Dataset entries
____

-- ==== Sys2Proof/Machine/Comparison.lean ====
section
/-! DEFINITION. The comparison instructions (R280 to R291). -/

namespace Sys2Proof.Machine

/-- The order of two patterns that are not NaNs and not unsupported, in the affine sense and with +0 = -0 (R280 (b)).
An infinity's fields read as a magnitude above every finite one. -/
def orderOf (x y : Ext) : Ordering :=
  if x.isZero && y.isZero then .eq
  else if x.isZero then if y.sign then .gt else .lt
  else if y.isZero then if x.sign then .lt else .gt
  else if x.sign != y.sign then if x.sign then .lt else .gt
  else if x.sign then y.mag.cmp x.mag
  else x.mag.cmp y.mag

/-- C3, C2 and C0 of an ordering (Table 4-6). -/
def State.setOrder (s : State) : Ordering → State
  | .gt => s.setCompare false false false
  | .lt => s.setCompare false false true
  | .eq => s.setCompare true false false

/-- C3, C2, C0 = 111: unordered (Table 4-6). -/
def State.unordered (s : State) : State := s.setCompare true true true

/-- Whether a comparison is invalid (R280 (b), (c)): a quiet NaN is, but for the FUCOM family. -/
def compareInvalid (x y : Ext) (quietOk : Bool) : Bool :=
  x.isUnsupported || y.isUnsupported || x.isSnan || y.isSnan || (!quietOk && (x.isNan || y.isNan))

/-- `compare` of R280 (b); `fin` pops where the instruction pops, and runs only when the comparison is done.  The
condition code is written whether IM is 0 or 1 (D22), and drawn when an unmasked denormal stops it (D25). -/
def compare2 (x y : Ext) (memden quietOk : Bool) (fin : State → State) (s : State) : State :=
  let s := s.setC1 false
  if compareInvalid x y quietOk then s.unordered.respond .ie fin
  else if x.isNan || y.isNan then fin s.unordered
  else if memden || x.isDenorm || y.isDenorm then
    if masked s.cw .de then fin ((s.raise .de).setOrder (orderOf x y)) else (s.raise .de).drawC320
  else fin (s.setOrder (orderOf x y))

/-- The stack fault of a comparison (R280 (d)). -/
def compareFault (fin : State → State) (s : State) : State := s.unordered.faultThen false fin

/-- A comparison of ST with a value from memory. -/
def compareMem (y : Ext) (memden : Bool) (fin : State → State) (s : State) : State :=
  if s.stEmpty 0 then compareFault fin s else compare2 (s.st 0) y memden false fin s

/-- A comparison of ST with ST(i). -/
def compareReg (i : Fin 8) (quietOk : Bool) (fin : State → State) (s : State) : State :=
  if s.stEmpty 0 || s.stEmpty i then compareFault fin s else compare2 (s.st 0) (s.st i) false quietOk fin s

/-- A comparison of ST with a single or double operand. -/
def compareReal (f : Fmt) (bs : List Byte) (fin : State → State) : State → State :=
  compareMem (f.toExt (leNat bs)) (f.isDenorm (leNat bs)) fin

/-- A comparison of ST with an integer operand. -/
def compareInt (bs : List Byte) (fin : State → State) : State → State := compareMem (extOfInt (intOfBytes bs)) false fin

/-- Two pops (R283, R287). -/
def State.pop2 (s : State) : State := s.pop.pop

/-- R289: the class of ST, read even when the register is empty, and its sign. -/
def examine (s : State) : State :=
  let x := s.st 0
  let s' := s.setC1 x.sign
  if s.stEmpty 0 then s'.setCompare true false true
  else
    match classify x with
    | .unsupported => s'.setCompare false false false
    | .qnan => s'.setCompare false false true
    | .snan => s'.setCompare false false true
    | .normal => s'.setCompare false true false
    | .infinity => s'.setCompare false true true
    | .zero => s'.setCompare true false false
    | .denormal => s'.setCompare true true false
    | .pseudodenormal => s'.setCompare true true false

/-- FCOM m32real (R281). -/
def execFcomM32 (pfx : List Prefix) (m : MemOp) (s : State) : Result :=
  numLoad (.fcomM32 pfx m) m 4 s fun bs => compareReal .single bs id

/-- FCOM m64real (R281). -/
def execFcomM64 (pfx : List Prefix) (m : MemOp) (s : State) : Result :=
  numLoad (.fcomM64 pfx m) m 8 s fun bs => compareReal .double bs id

/-- FCOM ST(i) (R281). -/
def execFcomSti (pfx : List Prefix) (i : Fin 8) (s : State) : Result :=
  numReg (.fcomSti pfx i) s (compareReg i false id)

/-- FCOMP m32real (R282). -/
def execFcompM32 (pfx : List Prefix) (m : MemOp) (s : State) : Result :=
  numLoad (.fcompM32 pfx m) m 4 s fun bs => compareReal .single bs State.pop

/-- FCOMP m64real (R282). -/
def execFcompM64 (pfx : List Prefix) (m : MemOp) (s : State) : Result :=
  numLoad (.fcompM64 pfx m) m 8 s fun bs => compareReal .double bs State.pop

/-- FCOMP ST(i) (R282). -/
def execFcompSti (pfx : List Prefix) (i : Fin 8) (s : State) : Result :=
  numReg (.fcompSti pfx i) s (compareReg i false State.pop)

/-- FCOMPP (R283). -/
def execFcompp (pfx : List Prefix) (s : State) : Result :=
  numReg (.fcompp pfx) s (compareReg 1 false State.pop2)

/-- FICOM m16int (R284). -/
def execFicomI16 (pfx : List Prefix) (m : MemOp) (s : State) : Result :=
  numLoad (.ficomI16 pfx m) m 2 s fun bs => compareInt bs id

/-- FICOM m32int (R284). -/
def execFicomI32 (pfx : List Prefix) (m : MemOp) (s : State) : Result :=
  numLoad (.ficomI32 pfx m) m 4 s fun bs => compareInt bs id

/-- FICOMP m16int (R285). -/
def execFicompI16 (pfx : List Prefix) (m : MemOp) (s : State) : Result :=
  numLoad (.ficompI16 pfx m) m 2 s fun bs => compareInt bs State.pop

/-- FICOMP m32int (R285). -/
def execFicompI32 (pfx : List Prefix) (m : MemOp) (s : State) : Result :=
  numLoad (.ficompI32 pfx m) m 4 s fun bs => compareInt bs State.pop

/-- FUCOM ST(i) (R286). -/
def execFucomSti (pfx : List Prefix) (i : Fin 8) (s : State) : Result :=
  numReg (.fucomSti pfx i) s (compareReg i true id)

/-- FUCOMP ST(i) (R291). -/
def execFucompSti (pfx : List Prefix) (i : Fin 8) (s : State) : Result :=
  numReg (.fucompSti pfx i) s (compareReg i true State.pop)

/-- FUCOMPP (R287). -/
def execFucompp (pfx : List Prefix) (s : State) : Result :=
  numReg (.fucompp pfx) s (compareReg 1 true State.pop2)

/-- FTST (R288): ST against +0. -/
def execFtst (pfx : List Prefix) (s : State) : Result := numReg (.ftst pfx) s (compareMem (zeroExt false) false id)

/-- FXAM (R289). -/
def execFxam (pfx : List Prefix) (s : State) : Result := numReg (.fxam pfx) s examine

end Sys2Proof.Machine
end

____

■ **What you should do**
Please repeat, exactly and only, the lines from the one containing "def execFucompSti (pfx" through the last line of the records, both included.

■ **Answer to this exercise**
def execFucompSti (pfx : List Prefix) (i : Fin 8) (s : State) : Result :=
  numReg (.fucompSti pfx i) s (compareReg i true State.pop)

/-- FUCOMPP (R287). -/
def execFucompp (pfx : List Prefix) (s : State) : Result :=
  numReg (.fucompp pfx) s (compareReg 1 true State.pop2)

/-- FTST (R288): ST against +0. -/
def execFtst (pfx : List Prefix) (s : State) : Result := numReg (.ftst pfx) s (compareMem (zeroExt false) false id)

/-- FXAM (R289). -/
def execFxam (pfx : List Prefix) (s : State) : Result := numReg (.fxam pfx) s examine

end Sys2Proof.Machine
end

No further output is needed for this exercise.